-- ==== Sys2Proof/Decode.lean ====
section
/-!
DEFINITION. Decode: the packed AddressRef (R81 to R84), the command decoder (R87 to R92), total on every value
of the input signals and rejecting each reserved encoding by name (R91), and the encoder.

The patterns are the spec's own (decision D9 of spec/92_eei_decisions.md), restated from its encoding table.
-/

namespace Sys2Proof

/-- The seven classes of reserved encodings (R91). Every one of them is answered with InvalidCommand. -/
inductive Reserved where
  /-- 1. `op` = 15 in either format -/
  | op15
  /-- 2. format R with an operation that has format F only -/
  | notInFormatR
  /-- 3. format F with BANKREAD or BANKWRITE -/
  | notInFormatF
  /-- 4. COM or DOUBLE with `K` not 0 -/
  | operandNotZero
  /-- 5. SETSB with any of bits 12:2 of `K` set -/
  | flagFieldTooWide
  /-- 6. a packed reference of tag `11`, or of tag `10` with any of bits 18:1 set -/
  | badReference
  /-- 7. BANKREAD or BANKWRITE with a reference that is not Banked -/
  | notBanked
  deriving DecidableEq, Repr

/-! ### Packed references -/

/-- Bit 18 of a packed Banked reference (R83): 0 names the erasable store, 1 the fixed store. -/
def storeBit : Store → BitVec 1
  | .erasable => 0#1
  | .fixed => 1#1

/-- The store a bit names (R83). -/
def storeOfBit (t : BitVec 1) : Store :=
  if t = 0#1 then .erasable else .fixed

/-- Packing (R81 to R84): tag in bits 20:19, then the fields of the form. -/
def pack : Ref → PackedRef
  | .direct a => 0b00#2 ++ BitVec.ofNat 18 a
  | .banked t b o => 0b01#2 ++ (storeBit t ++ (BitVec.ofNat 7 b ++ BitVec.ofNat 10 o))
  | .deadBank => 0b10#2 ++ 0#18

/-- Unpacking (R81 to R84): `none` for a packed value that is reserved (R84). -/
def unpack (p : PackedRef) : Option Ref :=
  match (p.extractLsb' 18 2).toNat with
  | 0 => some (.direct (p.extractLsb' 0 18).toNat)
  | 1 => some (.banked (storeOfBit (p.extractLsb' 17 1)) (p.extractLsb' 10 7).toNat (p.extractLsb' 0 10).toNat)
  | 2 => if p.extractLsb' 0 18 = 0#18 then some .deadBank else none
  | _ => none

/-! ### The decoder -/

/-- Format F (R87): `op` in bits 16:13, `K` in bits 12:1; bits 24:17 are ignored. The operations by `op` are
those of R89. -/
def decodeF (w : CmdWord) : Except Reserved Instr :=
  let k := (w.extractLsb' 0 12).toNat
  match (w.extractLsb' 12 4).toNat with
  | 0 => .ok (.readF k)
  | 1 => .ok (.writeF k)
  | 2 => .ok (.deduce k)
  | 3 => .ok (.adF k)
  | 4 => if k = 0 then .ok .com else .error .operandNotZero
  | 5 => .ok (.incrF k)
  | 6 => .ok (.augF k)
  | 7 => .ok (.dimF k)
  | 8 => .ok (.suF k)
  | 9 => if k = 0 then .ok .double else .error .operandNotZero
  | 10 => .ok (.regread k)
  | 11 => .ok (.regwrite k)
  | 12 => .error .notInFormatF
  | 13 => .error .notInFormatF
  | 14 => if k < 2 then .ok (.setsb (k == 1)) else .error .flagFieldTooWide
  | _ => .error .op15

/-- An operation of format R on the reference packed in `p` (R88). -/
def decodeRefOp (p : PackedRef) (mk : Ref → Instr) : Except Reserved Instr :=
  match unpack p with
  | some ref => .ok (mk ref)
  | none => .error .badReference

/-- BANKREAD and BANKWRITE require tag `01` (R88, R91 item 7). A reserved packed reference is refused as such
first (R91 item 6); either way the command is an InvalidCommand. -/
def decodeBankOp (p : PackedRef) (mk : Store → Nat → Nat → Instr) : Except Reserved Instr :=
  match unpack p with
  | some (.banked t b o) => .ok (mk t b o)
  | some (.direct _) => .error .notBanked
  | some .deadBank => .error .notBanked
  | none => .error .badReference

/-- Format R (R88): `op` in bits 24:21, the packed reference in bits 20:1. -/
def decodeR (w : CmdWord) : Except Reserved Instr :=
  let p := w.extractLsb' 0 20
  match (w.extractLsb' 20 4).toNat with
  | 0 => decodeRefOp p .readR
  | 1 => decodeRefOp p .writeR
  | 2 => .error .notInFormatR
  | 3 => decodeRefOp p .adR
  | 4 => .error .notInFormatR
  | 5 => decodeRefOp p .incrR
  | 6 => decodeRefOp p .augR
  | 7 => decodeRefOp p .dimR
  | 8 => decodeRefOp p .suR
  | 9 => .error .notInFormatR
  | 10 => .error .notInFormatR
  | 11 => .error .notInFormatR
  | 12 => decodeBankOp p .bankread
  | 13 => decodeBankOp p .bankwrite
  | 14 => .error .notInFormatR
  | _ => .error .op15

/-- The decoder (R90): `cmd_form` selects the format, nothing in `cmd` does (R92). -/
def decode (form : Format) (w : CmdWord) : Except Reserved Instr :=
  match form with
  | .field => decodeF w
  | .reference => decodeR w

/-! ### The encoder -/

/-- A format F word (R87). Bits 24:17 of `cmd`, which format F ignores, are driven 0. -/
def wordF (op : BitVec 4) (k : Nat) : CmdWord :=
  0#8 ++ (op ++ BitVec.ofNat 12 k)

/-- A format R word (R88). -/
def wordR (op : BitVec 4) (ref : Ref) : CmdWord :=
  op ++ pack ref

/-- The signals `cmd_form` and `cmd` that stand for a well-formed instruction (R87 to R89). -/
def encode : Instr → Format × CmdWord
  | .readF k => (.field, wordF 0b0000#4 k)
  | .writeF k => (.field, wordF 0b0001#4 k)
  | .deduce k => (.field, wordF 0b0010#4 k)
  | .adF k => (.field, wordF 0b0011#4 k)
  | .com => (.field, wordF 0b0100#4 0)
  | .incrF k => (.field, wordF 0b0101#4 k)
  | .augF k => (.field, wordF 0b0110#4 k)
  | .dimF k => (.field, wordF 0b0111#4 k)
  | .suF k => (.field, wordF 0b1000#4 k)
  | .double => (.field, wordF 0b1001#4 0)
  | .regread n => (.field, wordF 0b1010#4 n)
  | .regwrite n => (.field, wordF 0b1011#4 n)
  | .setsb b => (.field, wordF 0b1110#4 b.toNat)
  | .readR ref => (.reference, wordR 0b0000#4 ref)
  | .writeR ref => (.reference, wordR 0b0001#4 ref)
  | .adR ref => (.reference, wordR 0b0011#4 ref)
  | .incrR ref => (.reference, wordR 0b0101#4 ref)
  | .augR ref => (.reference, wordR 0b0110#4 ref)
  | .dimR ref => (.reference, wordR 0b0111#4 ref)
  | .suR ref => (.reference, wordR 0b1000#4 ref)
  | .bankread t b o => (.reference, wordR 0b1100#4 (.banked t b o))
  | .bankwrite t b o => (.reference, wordR 0b1101#4 (.banked t b o))

/-! ### Words of the opcode table -/

/-- The format of a table row, told by how many bits the table gives it: a row of at most 16 bits is of
format F, a longer one of format R (the rows have 16 and 24 bits). -/
def tableFormat (nbits : Nat) : Format :=
  if nbits ≤ 16 then .field else .reference

/-- The command whose `cmd` bits are `w`, numbered as spec/opcode_table.json numbers them. -/
def tableCommand (nbits w : Nat) (din : BitVec 16) : Command :=
  ⟨tableFormat nbits, BitVec.ofNat 24 w, din⟩

/-- The instruction the decoder reads from the `nbits` bits `w` of a row of spec/opcode_table.json; `none` for a
reserved encoding and for a length no row has. -/
def decodeTableWord (nbits w : Nat) : Option Instr :=
  if nbits = 16 ∨ nbits = 24 then (decode (tableFormat nbits) (BitVec.ofNat 24 w)).toOption else none

end Sys2Proof
end

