-- ==== Sys2Proof/Machine/Alu.lean ====
section
/-!
DEFINITION. The pure functions of the block (spec/40_alu_primitives.md R100 to R107): the two checks of BitAssertions,
the five transforms of OnesComplementMath and the end-around-carry adder.
-/

namespace Sys2Proof.Machine

/-! ### BitAssertions -/

/-- `assertWidth(v, n)` (R100), over all natural numbers: no set bit of `v` lies above bit `n`. -/
def assertWidth (v n : Nat) : Except Err Unit :=
  if v &&& (2 ^ n - 1) = v then .ok () else .error (.valueTooWide v n)

/-- `assertShape(v, m)` (R101): every set bit of `v` is a set bit of `m`. -/
def assertShape (v m : Nat) : Except Err Unit :=
  if v &&& m = v then .ok () else .error (.invalidShape v m)

/-- The check that begins every use of a value as a word of width `n`, and the word (`zext_n`, R7). -/
def asWord (n v : Nat) : Except Err (BitVec n) := do
  assertWidth v n
  pure (BitVec.ofNat n v)

/-! ### OnesComplementMath

The width check with which each of the five begins is `asWord 15` at its caller (R161). -/

/-- `signExtend(w)`, `sext_16` (R102): bit 15 is copied into bit 16. -/
def signExtend (w : Word) : Acc :=
  w.setWidth 16 ||| ((w.setWidth 16 &&& 0o40000#16) <<< 1)

/-- `cycleRight(w)` (R103): bit 1 moves to bit 15, every other bit `k` to bit `k - 1`. -/
def cycleRight (w : Word) : Word :=
  (w >>> 1) ||| ((w &&& 1#15) <<< 14)

/-- `cycleLeft(w)` (R104): bit 15 moves to bit 1, every other bit `k` to bit `k + 1`. -/
def cycleLeft (w : Word) : Word :=
  (w <<< 1) ||| (w >>> 14)

/-- `shiftRight(w)` (R105): logical, bit 15 of the result is 0. -/
def shiftRight (w : Word) : Word :=
  w >>> 1

/-- `edop(w)` (R106): bits 14 to 8 of `w`, as a 7-bit word (decision D12). -/
def edop (w : Word) : BitVec 7 :=
  w.extractLsb' 7 7

/-! ### One's-complement arithmetic -/

/-- `not_n(v)` (R7): inversion, which is negation in one's complement (R6). -/
def notWord {n : Nat} (v : BitVec n) : BitVec n :=
  ~~~v

/-- `eac_add_n(a, b)` (R107): the natural-number sum, a carry out of bit `n` dropped and added back into bit 1. -/
def eacAdd {n : Nat} (a b : BitVec n) : BitVec n :=
  let s := a.toNat + b.toNat
  if 2 ^ n ≤ s then BitVec.ofNat n (s - 2 ^ n + 1) else BitVec.ofNat n s

/-- The word +1 of width `n`, the addend of INCR (R144). -/
def plusOne (n : Nat) : BitVec n :=
  BitVec.ofNat n 1

/-- The word −1 of width `n`, `not_n(1)` = `2^n - 2` (R145, conflict C3 and decision D13). -/
def minusOne (n : Nat) : BitVec n :=
  notWord (plusOne n)

end Sys2Proof.Machine
end

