-- ==== Sys2Proof/Machine/Core.lean ====
section
/-! DEFINITION. Core: the machine as the host's interface takes it. -/

def Sys2Proof.core : Host.Core :=
  { State := Sys2Proof.Machine.State, Fault := Sys2Proof.Machine.Fault, Refusal := Sys2Proof.Machine.Refusal,
    step := Sys2Proof.Machine.step, reset := Sys2Proof.Machine.State.reset }
end

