-- ==== Sys2Proof/Laws/Ops.lean ====
section
/-!
SUPPORT. Laws of the shared operations over the state: for each one lemma that says everything it can do, in the terms of
Sys2Proof/Safety.lean.
-/

namespace Sys2Proof.Machine

/-! ### Sequencing and conclusions -/

@[simp] theorem bind_ok {α β : Type} (a : α) (f : α → Except Err β) : (Except.ok a >>= f) = f a := rfl

@[simp] theorem bind_error {α β : Type} (e : Err) (f : α → Except Err β) :
    ((Except.error e : Except Err α) >>= f) = .error e := rfl

/-- A sequence that completes went through a completed first part. -/
theorem bind_eq_ok {α β : Type} {x : Except Err α} {f : α → Except Err β} {b : β} (h : (x >>= f) = .ok b) :
    ∃ a, x = .ok a ∧ f a = .ok b := by
  cases x with
  | ok a => exact ⟨a, rfl, h⟩
  | error e => cases h

@[simp] theorem conclude_ok (s s' : State) : conclude s (.ok s') = .next s' := rfl

@[simp] theorem conclude_pure (s s' : State) : conclude s (pure s') = .next s' := rfl

@[simp] theorem conclude_error (s : State) (e : Err) : conclude s (.error e) = .next (takeError s e) := rfl

/-- Everything `conclude` can do: a completed operation's state, or the error taken. -/
theorem conclude_next {s t : State} {r : Except Err State} (h : conclude s r = .next t) :
    r = .ok t ∨ ∃ e, r = .error e ∧ t = takeError s e := by
  cases r with
  | ok a => exact .inl (by cases h; rfl)
  | error e => exact .inr ⟨e, rfl, by cases h; rfl⟩

theorem takeError_eq_failed (s : State) (e : Err) : takeError s e = failed s (errCode e) := rfl

theorem answer_zero (s : State) : answer s 0#16 0#20 = completed s := rfl

theorem done_eq_completed (s : State) : done s = completed s := rfl

/-! ### Shape checks -/

/-- The EBANK mask test (R18) in arithmetic: a bank number below 8 times 256. -/
theorem land_ebankMask_iff (v : Nat) : v &&& ebankMask = v ↔ v % 256 = 0 ∧ v < 8 * 256 := by
  have hd : (v &&& ebankMask) / 2 ^ 8 = v / 2 ^ 8 % 8 := by
    rw [Nat.and_div_two_pow]
    exact Nat.and_two_pow_sub_one_eq_mod _ 3
  have hm : (v &&& ebankMask) % 2 ^ 8 = 0 := by
    rw [Nat.and_mod_two_pow]
    exact Nat.and_zero _
  norm_num at hd hm
  omega

/-- The BBANK mask test (R21) in arithmetic, for a 15-bit value: bits 10 to 4 are 0. -/
theorem land_bbankMask_iff {v : Nat} (hv : v < 2 ^ 15) : v &&& bbankMask = v ↔ v / 8 % 128 = 0 := by
  have hd : (v &&& bbankMask) / 2 ^ 10 = v / 2 ^ 10 % 32 := by
    rw [Nat.and_div_two_pow]
    exact Nat.and_two_pow_sub_one_eq_mod _ 5
  have hm : (v &&& bbankMask) % 2 ^ 3 = v % 8 := by
    rw [Nat.and_mod_two_pow]
    exact (Nat.and_two_pow_sub_one_eq_mod _ 3).trans (Nat.mod_mod _ _)
  have hmid : (v &&& bbankMask) / 2 ^ 3 % 2 ^ 7 = 0 := by
    rw [Nat.and_div_two_pow, Nat.and_mod_two_pow]
    exact Nat.and_zero _
  norm_num at hd hm hmid
  omega

/-! ### Register cells -/

/-- Everything `usableReg` can do. -/
theorem usableReg_eq (cfg : Config) (a : Nat) :
    usableReg cfg a =
      match regAtAddress cfg a with
      | some r => .ok r
      | none => .error (.addressOutOfBounds a) := by
  unfold usableReg regAtAddress regAt isRegAddr validReg
  by_cases h : a < cfg.regLimit
  · cases hl : cfg.regMap.lookup a with
    | none => simp [h]
    | some r => by_cases hv : r ∈ cfg.validRegs <;> simp [h, hv, Option.filter]
  · cases hl : cfg.regMap.lookup a <;> simp [h]

theorem usableReg_some {cfg : Config} {a : Nat} {r : Reg} (h : regAtAddress cfg a = some r) :
    usableReg cfg a = .ok r := by
  rw [usableReg_eq, h]

theorem usableReg_none {cfg : Config} {a : Nat} (h : regAtAddress cfg a = none) :
    usableReg cfg a = .error (.addressOutOfBounds a) := by
  rw [usableReg_eq, h]

/-- BBANK as a number (R34): the two fields of R37 do not overlap. -/
theorem bbank_toNat (s : State) : (bbank s).toNat = s.fbank.toNat * 1024 + s.ebank.toNat / 256 := by
  have he := s.ebank.isLt
  have hf := s.fbank.isLt
  have hlt : s.ebank.toNat / 256 < 2 ^ 10 := by omega
  have := Nat.shiftLeft_add_eq_or_of_lt hlt s.fbank.toNat
  simp only [bbank, BitVec.toNat_or, BitVec.toNat_shiftLeft, BitVec.toNat_setWidth, BitVec.toNat_ushiftRight]
  rw [Nat.mod_eq_of_lt (show s.fbank.toNat < 2 ^ 15 by omega), Nat.shiftRight_eq_div_pow, Nat.shiftLeft_eq] at *
  rw [Nat.mod_eq_of_lt (show s.fbank.toNat * 2 ^ 10 < 2 ^ 15 by omega)]
  norm_num at *
  omega

/-- The raw read (R14) is the cell's value. -/
theorem readReg_toNat (s : State) (r : Reg) : (readReg s r).toNat = cellValue s r := by
  cases r <;> simp only [readReg, cellValue, BitVec.toNat_setWidth, bbank_toNat]
  case ebank => have := s.ebank.isLt; omega
  case fbank => have := s.fbank.isLt; omega
  case z => have := s.z.isLt; omega
  case l => have := s.l.isLt; omega
  case bbank => have := s.fbank.isLt; have := s.ebank.isLt; omega
  case edop => have := s.edop.isLt; omega
  case arupt => have := s.arupt.isLt; omega
  case lrupt => have := s.lrupt.isLt; omega
  case qrupt => have := s.qrupt.isLt; omega
  case samptime1 => have := s.samptime1.isLt; omega
  case samptime2 => have := s.samptime2.isLt; omega
  case zrupt => have := s.zrupt.isLt; omega
  case bbrupt => have := s.bbrupt.isLt; omega
  case brupt => have := s.brupt.isLt; omega
  case cyr => have := s.cyr.isLt; omega
  case sr => have := s.sr.isLt; omega
  case cyl => have := s.cyl.isLt; omega

theorem readReg_eq (s : State) (r : Reg) : readReg s r = BitVec.ofNat 16 (cellValue s r) := by
  rw [← readReg_toNat, BitVec.ofNat_toNat, BitVec.setWidth_eq]

theorem readRegMasked_eq (s : State) (r : Reg) : readRegMasked s r = BitVec.ofNat 15 (cellValue s r) := by
  apply BitVec.eq_of_toNat_eq
  rw [readRegMasked, BitVec.toNat_setWidth, readReg_toNat, BitVec.toNat_ofNat]

/-- The rotation right as a number (R103). -/
theorem cycleRight_toNat (w : Word) : (cycleRight w).toNat = w.toNat / 2 + w.toNat % 2 * 16384 := by
  have hw := w.isLt
  have hlt : w.toNat / 2 < 2 ^ 14 := by omega
  have hor := Nat.shiftLeft_add_eq_or_of_lt hlt (w.toNat % 2)
  simp only [cycleRight, BitVec.toNat_or, BitVec.toNat_shiftLeft, BitVec.toNat_and, BitVec.toNat_ushiftRight,
    BitVec.toNat_ofNat, Nat.shiftRight_eq_div_pow, Nat.shiftLeft_eq] at *
  norm_num at *
  rw [Nat.mod_eq_of_lt (show w.toNat % 2 * 16384 < 32768 by omega), Nat.or_comm]
  omega

/-- The rotation left as a number (R104). -/
theorem cycleLeft_toNat (w : Word) : (cycleLeft w).toNat = w.toNat * 2 % 32768 + w.toNat / 16384 := by
  have hw := w.isLt
  have hlt : w.toNat / 16384 < 2 ^ 1 := by omega
  have hor := Nat.shiftLeft_add_eq_or_of_lt hlt (w.toNat % 16384)
  simp only [cycleLeft, BitVec.toNat_or, BitVec.toNat_shiftLeft, BitVec.toNat_ushiftRight,
    Nat.shiftRight_eq_div_pow, Nat.shiftLeft_eq] at *
  norm_num at *
  rw [show w.toNat * 2 % 32768 = w.toNat % 16384 * 2 by omega]
  omega

theorem shiftRight_toNat (w : Word) : (shiftRight w).toNat = w.toNat / 2 := by
  simp [shiftRight, Nat.shiftRight_eq_div_pow]

theorem edop_toNat (w : Word) : (edop w).toNat = w.toNat / 128 % 128 := by
  simp [edop, Nat.shiftRight_eq_div_pow]

theorem toNat_ofNat_of_lt {n v : Nat} (h : v < 2 ^ n) : (BitVec.ofNat n v).toNat = v := by
  rw [BitVec.toNat_ofNat, Nat.mod_eq_of_lt h]

theorem cycleRight_ofNat {v : Nat} (h : v < 2 ^ 15) :
    cycleRight (BitVec.ofNat 15 v) = BitVec.ofNat 15 (v / 2 + v % 2 * 16384) := by
  apply BitVec.eq_of_toNat_eq
  rw [cycleRight_toNat, toNat_ofNat_of_lt h, toNat_ofNat_of_lt (by omega)]

theorem cycleLeft_ofNat {v : Nat} (h : v < 2 ^ 15) :
    cycleLeft (BitVec.ofNat 15 v) = BitVec.ofNat 15 (v * 2 % 32768 + v / 16384) := by
  apply BitVec.eq_of_toNat_eq
  rw [cycleLeft_toNat, toNat_ofNat_of_lt h, toNat_ofNat_of_lt (by omega)]

theorem shiftRight_ofNat {v : Nat} (h : v < 2 ^ 15) :
    shiftRight (BitVec.ofNat 15 v) = BitVec.ofNat 15 (v / 2) := by
  apply BitVec.eq_of_toNat_eq
  rw [shiftRight_toNat, toNat_ofNat_of_lt h, toNat_ofNat_of_lt (by omega)]

theorem edop_ofNat {v : Nat} (h : v < 2 ^ 15) : edop (BitVec.ofNat 15 v) = BitVec.ofNat 7 (v / 128 % 128) := by
  apply BitVec.eq_of_toNat_eq
  rw [edop_toNat, toNat_ofNat_of_lt h, toNat_ofNat_of_lt (by omega)]

theorem assertShape_ok {v m : Nat} (h : v &&& m = v) : assertShape v m = .ok () := if_pos h

theorem assertShape_error {v m : Nat} (h : ¬ v &&& m = v) : assertShape v m = .error (.invalidShape v m) := if_neg h

/-- Writing EBANK (R18): width, then shape. -/
theorem writeEbank_eq (s : State) (v : Nat) :
    writeEbank s v =
      if 2 ^ 15 ≤ v then .error (.valueTooWide v 15)
      else if v % 256 = 0 ∧ v < 8 * 256 then .ok { s with ebank := BitVec.ofNat 15 v }
      else .error (.invalidShape v ebankMask) := by
  unfold writeEbank
  by_cases hv : 2 ^ 15 ≤ v
  · rw [asWord_of_le hv, if_pos hv, bind_error]
  · rw [asWord_of_lt (Nat.not_le.mp hv), if_neg hv, bind_ok]
    by_cases hm : v &&& ebankMask = v
    · rw [assertShape_ok hm, if_pos ((land_ebankMask_iff v).mp hm)]
      rfl
    · rw [assertShape_error hm, if_neg (mt (land_ebankMask_iff v).mpr hm)]
      rfl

-*-*-

### What you need to do
From the records above, pull every line that has the string "fixed" and copy it.

### Written solution
/-- Bit 18 of a packed Banked reference (R83): 0 names the erasable store, 1 the fixed store. -/
  | .fixed => 1#1
  if t = 0#1 then .erasable else .fixed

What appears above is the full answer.